Besides these bigger ships, there are a small galaxy of tinier vessels that served as support in a fight, just as a modern navy has battleships as well as aircraft carriers. Hemiolias and trihemiolias are an example of this, the “hemi” referring to the practice of inserting half-lines of rowers to increase speed without having to necessarily increase the size of the ship. Hemiolias were famous in the eastern Mediterranean as the choice of pirates and other coastal runners, but official navies used them as well in a variety of ways. Alexander the Great was said to have navigated the Indus River in India with them, and the Romans often used them for troop transport in order to relocate their armies at the fastest possible speed. Trihemiolias had more oar lines and are thought to have had an outbox structure for the oars, but pictorial evidence is sketchy. The ship on which the Nike of Samothrace is perched is thought to possibly be a trihemiolia. 

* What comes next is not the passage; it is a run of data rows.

-- ==== Sys2Proof/Machine/Synchronizer.lean ====
section
/-! DEFINITION. The blocking-wait synchronizer (`42_sync.md`): WAIT, GET, and the consumer's own steps (sleep) and
(recheck), which have no word. -/

namespace Sys2Proof.Machine

/-- WAIT (rule R77). -/
def execWait (s : State) : Host.Outcome State Fault Refusal :=
  accepted .consumer s fun s => check .wait s

/-- GET (rule R85). -/
def execGet (s : State) : Host.Outcome State Fault Refusal :=
  accepted .consumer s fun s => check .get s

/-- (sleep), enabled only in PRESLEEP; the buffer is not read again (rule R79). -/
def sleepStep (s : State) : Host.Outcome State Fault Refusal :=
  guarded s fun s =>
    if s.sync = .presleep then .next ((s.setSync .sleep).silent) else .refused .stepNotEnabled

/-- (recheck), enabled only in WOKEN; it tests emptiness alone (rules R82, R83). -/
def recheckStep (s : State) : Host.Outcome State Fault Refusal :=
  guarded s fun s =>
    if s.sync = .woken then
      if s.empty = false then complete s.pend s
      else .next ((s.setSync (sleepState s.cfg)).silent)
    else .refused .stepNotEnabled

end Sys2Proof.Machine
end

Bet some of you are learning that’s supposed to be a boat she’s standing on for the first time.

But how the various ancient navies used the different kinds of craft was largely determined by the tastes of the cultures they came from. The more aqueous kingdoms like Carthage and Egypt were generally willing to be more experimental in terms of size and rigging, while the more sea-adverse Romans tended to favor smaller, lighter craft which could get them out of scrapes faster. The Romans, while possessing quinqueremes and other large ships, thought of even quadriremes as big vessels, while the Ptolemies in Egypt classed quadriremes as light craft on par with the trireme. As another example, the navy of the Greek city-state of Rhodes, as an island defending from the aforementioned Mediterranean pirates, were thought to have invented the trihemiolia to combat the hemiolias they were chasing, and even if they merely adopted them, the Rhodians were known for their devotion to that particular vessel. 

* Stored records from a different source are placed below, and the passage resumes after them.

-- ==== Sys2Proof/Safety.lean ====
section
/-! DEFINITION. The terms claims about the block use: the states it has a step from, the invariant its states keep,
which moves are enabled, the unread bytes as a list, what the ports can see, and the history of a run that the FIFO
law is about. -/

namespace Sys2Proof.Machine

/-! ## States -/

/-- The state has a step: its configuration is one the spec covers, and HEAD and TAIL are in range (rule R17). -/
structure State.Ready (s : State) : Prop where
  config : s.cfg.WellFormed
  index : s.indexOk

/-- The block is quiescent (rule R129): it has a step and SYNC = RUN, so the consumer port accepts a word. -/
structure State.Quiescent (s : State) : Prop extends s.Ready where
  run : s.sync = .run

/-- Every unread slot holds a value (rule R28). -/
def State.UnreadWritten (s : State) : Prop := ∀ i, s.unread i → ∃ b, Memory.read s.data i = some b

/-- What every reachable state satisfies. -/
structure State.Inv (s : State) : Prop extends s.Ready where
  /-- DATA is in canonical form. -/
  canonical : Memory.wf s.data = true
  /-- Only slots in [1, C-1] were ever written (rules R14, R41). -/
  slots : ∀ a b, Memory.read s.data a = some b → legalIndex s.cfg.capacity a
  /-- Every unread slot holds a value (rule R28). -/
  written : s.UnreadWritten
  /-- CTRL[7:2] is 0 (rule R19). -/
  reserved : s.ctrl &&& 0xFC#8 = 0#8
  /-- PEND is NONE exactly when SYNC = RUN (rule R27). -/
  pending : s.pend = .none ↔ s.sync = .run
  /-- PRESLEEP exists only when check and sleep are two steps (rule R26). -/
  twoSteps : s.sync = .presleep → s.cfg.atomicSleep = false
  /-- BLOCK = 1 throughout a wait (rule R83). -/
  blocking : s.sync ≠ .run → s.block = true
  /-- With check and sleep in one step, the consumer never sleeps on a buffer that holds data (rule R78). -/
  asleep : s.cfg.atomicSleep = true → s.sync = .sleep → s.empty = true
  /-- Until INIT the buffer is as reset left it (rule R117). -/
  beforeInit : s.rxEn = false →
    s.head = s.cfg.resetIndex ∧ s.tail = s.cfg.resetIndex ∧ s.data = []

/-! ## Moves -/

/-- The move is one that its agent has in this state (rule R113): the producer issues the PUSH of a byte that arrives
and nothing else; the consumer issues its own operations, only when SYNC = RUN (rule R76), and takes the synchronizer
step its state enables (rules R79, R82); an arriving byte, an IRQX and a reset may come at any time. A word that decodes
to no operation on its port, so in particular one in the wrong context, is no agent's move, though the block answers it
ILLEGAL (rule R61; notes/assumptions/20.md). -/
def Event.Enabled (s : State) : Event → Prop
  | .word .producer w => ∃ b, decode .producer w = .instr (.push b)
  | .word .consumer w => s.sync = .run ∧ ∃ i, decode .consumer w = .instr i
  | .rx _ => True
  | .irqx => True
  | .reset => True
  | .sleep => s.sync = .presleep
  | .recheck => s.sync = .woken

/-- The move is one of the consumer's own. -/
def Event.ofConsumer : Event → Bool
  | .word .consumer _ => true
  | .sleep => true
  | .recheck => true
  | .word .producer _ => false
  | .rx _ => false
  | .irqx => false
  | .reset => false

/-- The move issues the operation `i`: a word that decodes to it, or the arrival of the byte that PUSH carries. -/
def Event.issues (e : Event) (i : Instr) : Prop :=
  (∃ p w, e = .word p w ∧ decode p w = .instr i) ∨ (∃ b, e = .rx b ∧ i = .push b)

/-- The move is a wake event: a PUSH with RX_EN = 1, or an IRQX (rules R68, R80, R99). -/
def Event.wakes (s : State) (e : Event) : Prop := e = .irqx ∨ (s.rxEn = true ∧ ∃ b, e.issues (.push b))

/-- The state with `e` as its next move. -/
def State.facing (s : State) (e : Event) (rest : List Event) : State := s.setInputs (e :: rest)

/-! ## The unread bytes -/

/-- The `n` slots that follow `t`, oldest first (rule R28). -/
def slotsAfter (c : Nat) (m : Memory) : Nat → Nat → List (Option Byte)
  | 0, _ => []
  | n + 1, t => Memory.read m (nextIndex c t) :: slotsAfter c m n (nextIndex c t)

/-- The unread bytes, oldest first (rule R28). -/
def State.contents (s : State) : List (Option Byte) := slotsAfter s.cfg.capacity s.data s.count s.tail

/-- DATA reads the same at every index. -/
def SameData (s t : State) : Prop := ∀ a, Memory.read t.data a = Memory.read s.data a

/-- DATA, HEAD, TAIL and CTRL are the same: the buffer state of rule R97. -/
structure SameBuffer (s t : State) : Prop where
  data : SameData s t
  head : t.head = s.head
  tail : t.tail = s.tail
  ctrl : t.ctrl = s.ctrl

/-- The parameters and the schedule are the same: what no operation may touch. -/
structure SameSurroundings (s t : State) : Prop where
  cfg : t.cfg = s.cfg
  inputs : t.inputs = s.inputs

/-- SYNC and PEND are the same. -/
structure SameWait (s t : State) : Prop where
  sync : t.sync = s.sync
  pend : t.pend = s.pend

/-- SYNC and PEND as a wake event leaves them (rule R81). -/
structure Woken (s t : State) : Prop where
  sync : t.sync = if s.sync = .sleep then .woken else s.sync
  pend : t.pend = s.pend

/-- The transition answered on port `p` with the word `w`. -/
def Answered (t : State) (p : Port) (w : Word) : Prop := t.resp = some ⟨p, w⟩

/-- Two states that no sequence of moves can tell apart at the ports: they agree on all but where in DATA the unread
bytes stand, and what stands in the other slots (rules R8, R29). -/
structure PortEqual (s t : State) : Prop where
  capacity : t.cfg.capacity = s.cfg.capacity
  blockDefault : t.cfg.blockDefault = s.cfg.blockDefault
  atomicSleep : t.cfg.atomicSleep = s.cfg.atomicSleep
  contents : t.contents = s.contents
  ctrl : t.ctrl = s.ctrl
  sync : t.sync = s.sync
  pend : t.pend = s.pend
  inputs : t.inputs = s.inputs
  resp : t.resp = s.resp

/-! ## Runs -/

/-- The bytes of a run (rule R44): those of every PUSH that responded OK, and those returned with OK by every POP and
every completed GET, since the last reset or INIT. -/
structure History where
  accepted : List Byte
  returned : List Byte
deriving DecidableEq, Repr

/-- The byte that the move pushes into `s`, if it is a PUSH. -/
def Event.pushed (e : Event) : Option Byte :=
  match e with
  | .rx b => some b
  | .word p w =>
    match decode p w with
    | .instr (.push b) => some b
    | _ => none
  | _ => none

/-- The move, taken in `s`, is one that returns a byte when it answers OK: POP, GET, or the re-check of a GET. -/
def Event.takes (e : Event) (s : State) : Bool :=
  match e with
  | .word p w => decode p w == .instr .pop || decode p w == .instr .get
  | .recheck => s.pend == .get
  | _ => false

/-- The move starts the history afresh when it is taken: a reset, or an INIT that is not INVALID (rule R44). -/
def Event.clears (e : Event) : Bool :=
  match e with
  | .reset => true
  | .word p w =>
    match decode p w with
    | .instr (.init blk) => blk != .both
    | _ => false
  | _ => false

/-- RC of a response word is OK (rules R57, R58). -/
def isOk (w : Word) : Bool := w.extractLsb' 12 4 == 0#4

/-- The history after the move `e` has taken `s` to `t`. -/
def History.record (h : History) (e : Event) (s t : State) : History :=
  if e.clears then ⟨[], []⟩
  else
    match t.resp with
    | none => h
    | some r =>
      if isOk r.word = false then h
      else
        match e.pushed with
        | some b => ⟨h.accepted ++ [b], h.returned⟩
        | none => if e.takes s then ⟨h.accepted, h.returned ++ [r.word.extractLsb' 0 8]⟩ else h

/-- The history fits the state (rules R28, R44): the bytes accepted are those returned and then the unread ones. -/
def History.Fits (h : History) (s : State) : Prop := h.accepted.map some = h.returned.map some ++ s.contents

/-- `n` steps with their history; none where the run stops. -/
def runHistory : Nat → State → History → Option (State × History)
  | 0, s, h => some (s, h)
  | n + 1, s, h =>
    match step s with
    | .next t =>
      match s.inputs with
      | [] => runHistory n t h
      | e :: _ => runHistory n t (h.record e s t)
    | _ => none

/-- PUSH each byte in turn, with nothing between; none where one does not complete. -/
def pushAll : List Byte → State → Option State
  | [], s => some s
  | b :: bs, s =>
    match exec (.push b) s with
    | .next t => pushAll bs t
    | _ => none

/-! ## Infinite runs and fairness (rules R113, R129) -/

/-- An infinite run of the agents: at each point either one agent makes a move it has there, or none moves. It is told
by its states and its moves, so the schedule each state carries is of no account (the form is the model's, notes/assumptions/19.md). -/
structure AgentRun (states : Nat → State) (moves : Nat → Option Event) : Prop where
  /-- Every move is one its agent has. -/
  enabled : ∀ n e, moves n = some e → e.Enabled (states n)
  /-- Every point follows from the one before by a step on that move. -/
  follows : ∀ n, step ((states n).setInputs (moves n).toList) = .next (states (n + 1))

/-- Weak fairness of the consumer's own steps (rule R113): `(sleep)` or `(recheck)`, once enabled for good, is taken.
No other agent owes anything: no byte need ever arrive. -/
def WeaklyFair (states : Nat → State) (moves : Nat → Option Event) : Prop :=
  ∀ c : Event, c = .sleep ∨ c = .recheck →
    ∀ n, (∀ m, n ≤ m → c.Enabled (states m)) → ∃ m, n ≤ m ∧ moves m = some c

end Sys2Proof.Machine
end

But as with any military engagement, equipment is only half the battle. Strategy is important, too, and the fall of Egypt’s Ptolemies despite their fabled navy lies at the intersection of these components. Egypt’s navy relied very heavily on their large warships – quadriremes and higher – which is great if one can use the superior size of those ships to ram one’s opponents. But both in the Alexandrian War, and later at the Battle of Actium, those ships proved too slow against an arguably inferior Roman navy that utilized smaller, faster ships like biremes, hemiolias, and a galley the Latins called a liburnian, to outmaneuver the Egyptian fleets. Julius’ admiral in Alexandria was a man named Euphranor, who as a Rhodian, would have known exactly how devastating quick strikes from these kinds of vessels could be, having likely cut his teeth chasing pirate hemiolias in his home state. 

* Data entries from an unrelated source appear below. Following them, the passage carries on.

/-- COUNT goes up by 1 with an accepted PUSH, down by 1 with a byte returned, to 0 with INIT (and reset), and is
otherwise unchanged (rule R36). -/
def Obligations.CountFollowsTheResponses : Prop :=
  ∀ (s t : State) (e : Event) (rest : List Event), s.Inv → step (s.facing e rest) = .next t →
    ((e.clears = true → t.count = 0) ∧
     ((∃ b, e.pushed = some b) → Answered t .producer 0x0000#16 → t.count = s.count + 1) ∧
     (e.takes s = true → (∃ w, Answered t .consumer w ∧ isOk w = true) → t.count + 1 = s.count) ∧
     (e.clears = false → ((∃ b, e.pushed = some b) → ¬Answered t .producer 0x0000#16) →
       (e.takes s = true → ∀ w, Answered t .consumer w → isOk w = false) → t.count = s.count))

/-- The FIFO law: in every run from reset, under every legal configuration and every schedule, the bytes returned are
a prefix of the bytes accepted, COUNT is how many are still to come, and those are the unread bytes in order
(rule R44). -/
def Obligations.BytesReturnInTheOrderTheyWereAccepted : Prop :=
  ∀ (c : Config) (es : List Event) (n : Nat) (t : State) (h : History), c.WellFormed →
    runHistory n ((State.powerOn c).setInputs es) ⟨[], []⟩ = some (t, h) →
    h.returned <+: h.accepted ∧ h.accepted.length = h.returned.length + t.count ∧
      h.accepted.map some = h.returned.map some ++ t.contents

/-- The FIFO law as an invariant of steps (rule R44): a history that fits the state still fits after any step, a step
with nothing scheduled included (the model's choice, notes/assumptions/3.md); the empty history fits the power-on state;
and where a history fits, the bytes returned are a prefix of those accepted and COUNT is the difference of their
numbers. -/
def Obligations.EveryStepKeepsTheFifoLaw : Prop :=
  (∀ (s t : State) (e : Event) (rest : List Event) (h : History), s.Inv → h.Fits s →
    step (s.facing e rest) = .next t → (h.record e s t).Fits t) ∧
  (∀ (s t : State) (h : History), s.Inv → h.Fits s → s.inputs = [] → step s = .next t → h.Fits t) ∧
  (∀ (c : Config) (es : List Event), c.WellFormed → History.Fits ⟨[], []⟩ ((State.powerOn c).setInputs es)) ∧
  (∀ (s : State) (h : History), h.Fits s →
    h.returned <+: h.accepted ∧ h.accepted.length = h.returned.length + s.count)

/-- Nothing observable at the ports depends on RESET_INDEX, on where the unread bytes stand, or on what the other slots
hold: two states that agree on the rest answer alike and stay so (rules R8, R29). -/
def Obligations.PortsCannotTellWhereBytesStand : Prop :=
  ∀ s t : State, s.Inv → t.Inv → PortEqual s t →
    match step s, step t with
    | .next s', .next t' => PortEqual s' t'
    | .refused a, .refused b => a = b
    | _, _ => False

/-- POP split into its parts, with any PUSHes between them (rule R42), is the atomic POP taken at its last part (w):
the byte read early at slot next(TAIL) is the one the atomic POP returns, and TAIL ends at that slot. This departs from
rule R42's own sentence, which puts the atomic POP at the first part (r1); that (w) is the right place is the model's
inference, notes/assumptions/15.md. -/
def Obligations.SplitPopIsAtomicAtItsWrite : Prop :=
  ∀ (s s₁ s₂ : State) (before after : List Byte), s.Inv → s.sync = .run → s.empty = false →
    pushAll before s = some s₁ → pushAll after s₁ = some s₂ →
    ∃ b, Memory.read s₁.data (nextIndex s.cfg.capacity s.tail) = some b ∧
      exec .pop s₂ = .next ((s₂.setTail (nextIndex s.cfg.capacity s.tail)).setResp (some ⟨.consumer, b.setWidth 16⟩))

/-- Rule R42's own sentence: the split POP leaves the buffer as an atomic POP taken at its first part (r1) does, the
PUSHes following it. (Expected to FAIL: in a full buffer a PUSH between (r1) and (w) is dropped, and one after an
atomic POP is not; notes/assumptions/15.md.) -/
def Obligations.SplitPopIsAtomicAtItsTest : Prop :=
  ∀ (s s₁ s₂ p u : State) (before after : List Byte), s.Inv → s.sync = .run → s.empty = false →
    pushAll before s = some s₁ → pushAll after s₁ = some s₂ →
    exec .pop s = .next p → pushAll (before ++ after) p = some u →
    SameBuffer (s₂.setTail (nextIndex s.cfg.capacity s.tail)) u

/-- A step in which nothing is scheduled moves no agent (the model's choice, notes/assumptions/3.md). -/
def Obligations.NothingMovesWithoutASchedule : Prop :=
  ∀ s : State, s.Ready → s.inputs = [] →
    ∃ t, step s = .next t ∧ t.resp = none ∧ SameBuffer s t ∧ SameWait s t ∧ SameSurroundings s t

/-! ## Infinite runs (rules R113, R129; their form is the model's choice, notes/assumptions/19.md and 20.md) -/

/-- Under weak fairness the consumer does not stand in PRESLEEP or in WOKEN for ever: it stays there until it takes its
own step, or a reset comes (rule R113). -/
def Obligations.AFairConsumerTakesItsOwnStep : Prop :=
  ∀ (states : Nat → State) (moves : Nat → Option Event), AgentRun states moves → WeaklyFair states moves →
    ∀ n, ((states n).sync = .presleep →
        ∃ m, n ≤ m ∧ (∀ k, n ≤ k → k ≤ m → (states k).sync = .presleep) ∧
          (moves m = some .sleep ∨ moves m = some .reset)) ∧
      ((states n).sync = .woken →
        ∃ m, n ≤ m ∧ (∀ k, n ≤ k → k ≤ m → (states k).sync = .woken) ∧
          (moves m = some .recheck ∨ moves m = some .reset))

/-- The premise about the sender that a claim of progress needs (rules R88, R113): in a fair run with receive on and no
reset, a wait is answered if a byte is there or comes and check and sleep are one step, and in any case if bytes keep
coming. -/
def Obligations.AFairWaitEndsWhenBytesCome : Prop :=
  ∀ (states : Nat → State) (moves : Nat → Option Event) (n : Nat),
    AgentRun states moves → WeaklyFair states moves →
    (states n).Inv → (states n).sync ≠ .run → (states n).rxEn = true → (∀ m, n ≤ m → moves m ≠ some .reset) →
    ((states n).cfg.atomicSleep = true ∧
        ((states n).empty = false ∨ ∃ m e b, n ≤ m ∧ moves m = some e ∧ e.pushed = some b) ∨
      ∀ k, ∃ m e b, k ≤ m ∧ moves m = some e ∧ e.pushed = some b) →
    ∃ m w, n ≤ m ∧ (states (m + 1)).resp = some ⟨.consumer, w⟩ ∧ (states (m + 1)).sync = .run

/-- No fairness obliges the sender or another line: from every state in SLEEP there is a fair infinite run in which the
consumer sleeps for ever, a legal run and no fault (rules R88, R129), on data too when its wake was lost (rule R122). -/
def Obligations.AFairRunMaySleepForEver : Prop :=
  ∀ s : State, s.Ready → s.sync = .sleep →
    ∃ (states : Nat → State) (moves : Nat → Option Event), AgentRun states moves ∧ WeaklyFair states moves ∧
      states 0 = s ∧ ∀ n, (states n).sync = .sleep ∧ (states n).pend = s.pend ∧ SameBuffer s (states n)
end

A Roman navy piloting liburnians

As for Octavius, his best admiral was perhaps more unlikely, but equally effective. Marcus Vipsanius Agrippa was a childhood friend of Octavius, which lets you know he, too, comes from a rather obscure background. They attended school together and Agrippa attached himself to Octavius’ star from then on. During the Liberatore part of the civil war, Agrippa was often tasked with hemming in Pompey’s surviving son, Sextus Pompeius, who was sailing around the Mediterranean raiding the coast and calling himself the son of Neptune.

The long-suffering face of a man surrounded by egomaniacs

Agrippa proved to be a surprisingly adept student of the naval arts for a Roman, and he eventually defeats Sextus before weighing anchor off the coast of Actium and showing patrician Mark Antony that he really should have stuck to the army. Agrippa would continue to be Octavius’ closest friend and most trusted general until his death, and while Agrippa was an excellent soldier as well, the blue sails he was permitted to fly on all of his ships reminded the world that he’d made his reputation on the high seas, and that Rome could be dangerous even on their weakest playing field.